YOUR OBJECTIVE – In the entries below, the line with "decodeFirst 0b00010101000000000000000000111100#32 = .single" marks the start. Return it and every following line exactly, ending with the last.

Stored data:
· · · · · · ·

-- ==== Sys2Proof/Tests/Slice0.lean ====
section
/-! SUPPORT. Small tests: well-formedness, decoding of words written out from the spec's encoding, the
spec's own examples for each instruction, and for each statement with hypotheses a state and operands that
meet them. Expected values are those of 95_test_vectors and of the rules' worked examples. -/

namespace Sys2Proof.Tests

open Sys2Proof Sys2Proof.Machine Sys2Proof.Config

/-! ### Well-formedness: one ill-formed term for each check -/

theorem test_wf_sample_short : wellFormed 16 2 (.sample [1#32]) = false := by decide
theorem test_wf_setn_zero : wellFormed 16 2 (.setn 0#8) = false := by decide
theorem test_wf_setn_above : wellFormed 16 2 (.setn 17#8) = false := by decide
theorem test_wf_setthr : wellFormed 8 2 (.setthr 8#4 1#8) = false := by decide
theorem test_wf_setsteps_zero : wellFormed 16 2 (.setsteps 0#8) = false := by decide
theorem test_wf_setsteps_above : wellFormed 16 2 (.setsteps 32#8) = false := by decide
theorem test_wf_setexp : wellFormed 16 2 (.setexp 9#8) = false := by decide
theorem test_wf_setroot : wellFormed 16 2 (.setroot 128#8) = false := by decide
theorem test_wf_setmode : wellFormed 16 2 (.setmode 11#8) = false := by decide
theorem test_wf_setpolicy : wellFormed 16 2 (.setpolicy 8#8) = false := by decide
theorem test_wf_getavg : wellFormed 8 2 (.getavg 8#4) = false := by decide
theorem test_wf_getmin : wellFormed 8 2 (.getmin 8#4) = false := by decide
theorem test_wf_getmax : wellFormed 8 2 (.getmax 8#4) = false := by decide
theorem test_wf_getnorm : wellFormed 8 2 (.getnorm 8#4) = false := by decide
theorem test_wf_largest_operands :
    [Instr.sample [0#32, 0#32], .setn 16#8, .setthr 15#4 255#8, .setsteps 31#8, .setexp 8#8,
      .setroot 127#8, .setmode 10#8, .setpolicy 7#8, .getavg 15#4].all (wellFormed 16 2) = true := by
  decide

/-! ### Decoding: each row's word written bit by bit, fields in the order of 30_encoding R81 to R85 -/

theorem test_decode_sample :
    decode 2 [0b00000001000000000000000000000000#32, 0x000003E8#32, 0x00000BB8#32] =
      .instr (.sample [1000#32, 3000#32]) [] := by decide
theorem test_decode_calrst :
    decodeFirst 0b00000010000000000000000000000000#32 = .single .calrst := by decide
theorem test_decode_poll :
    decodeFirst 0b00000011000000000000000000000000#32 = .single .poll := by decide
theorem test_decode_setn :
    decodeFirst 0b00010000000000000000000000000110#32 = .single (.setn 6#8) := by decide
theorem test_decode_setthr :
    decodeFirst 0b00010001000000110000000001000000#32 = .single (.setthr 3#4 64#8) := by decide
theorem test_decode_setthrall :
    decodeFirst 0b00010010000000000000000010000000#32 = .single (.setthrall 128#8) := by decide
theorem test_decode_setsteps :
    decodeFirst 0b00010011000000000000000000000011#32 = .single (.setsteps 3#8) := by decide
theorem test_decode_setexp :
    decodeFirst 0b00010100000000000000000000000010#32 = .single (.setexp 2#8) := by decide
theorem test_decode_setroot :
    decodeFirst 0b00010101000000000000000000111100#32 = .single (.setroot 60#8) := by decide
theorem test_decode_setmode :
    decodeFirst 0b00010110000000000000000000001000#32 = .single (.setmode 8#8) := by decide
theorem test_decode_setpolicy :
    decodeFirst 0b00010111000000000000000000000111#32 =
      .single (.setpolicy PolicyOperand.strongGray.imm) := by decide
theorem test_decode_getavg :
    decodeFirst 0b00100000000001010000000000000000#32 = .single (.getavg 5#4) := by decide
theorem test_decode_getmin :
    decodeFirst 0b00100001000000000000000000000000#32 = .single (.getmin 0#4) := by decide
theorem test_decode_getmax :
    decodeFirst 0b00100010000011110000000000000000#32 = .single (.getmax 15#4) := by decide
theorem test_decode_getnorm :
    decodeFirst 0b00100011000000010000000000000000#32 = .single (.getnorm 1#4) := by decide
theorem test_decode_gettouch :
    decodeFirst 0b00100100000000000000000000000000#32 = .single .gettouch := by decide
theorem test_decode_getnote :
    decodeFirst 0b00100101000000000000000000000000#32 = .single .getnote := by decide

· · · · · · ·

EXERCISE OUTPUT –
    decodeFirst 0b00010101000000000000000000111100#32 = .single (.setroot 60#8) := by decide
theorem test_decode_setmode :
    decodeFirst 0b00010110000000000000000000001000#32 = .single (.setmode 8#8) := by decide
theorem test_decode_setpolicy :
    decodeFirst 0b00010111000000000000000000000111#32 =
      .single (.setpolicy PolicyOperand.strongGray.imm) := by decide
theorem test_decode_getavg :
    decodeFirst 0b00100000000001010000000000000000#32 = .single (.getavg 5#4) := by decide
theorem test_decode_getmin :
    decodeFirst 0b00100001000000000000000000000000#32 = .single (.getmin 0#4) := by decide
theorem test_decode_getmax :
    decodeFirst 0b00100010000011110000000000000000#32 = .single (.getmax 15#4) := by decide
theorem test_decode_getnorm :
    decodeFirst 0b00100011000000010000000000000000#32 = .single (.getnorm 1#4) := by decide
theorem test_decode_gettouch :
    decodeFirst 0b00100100000000000000000000000000#32 = .single .gettouch := by decide
theorem test_decode_getnote :
    decodeFirst 0b00100101000000000000000000000000#32 = .single .getnote := by decide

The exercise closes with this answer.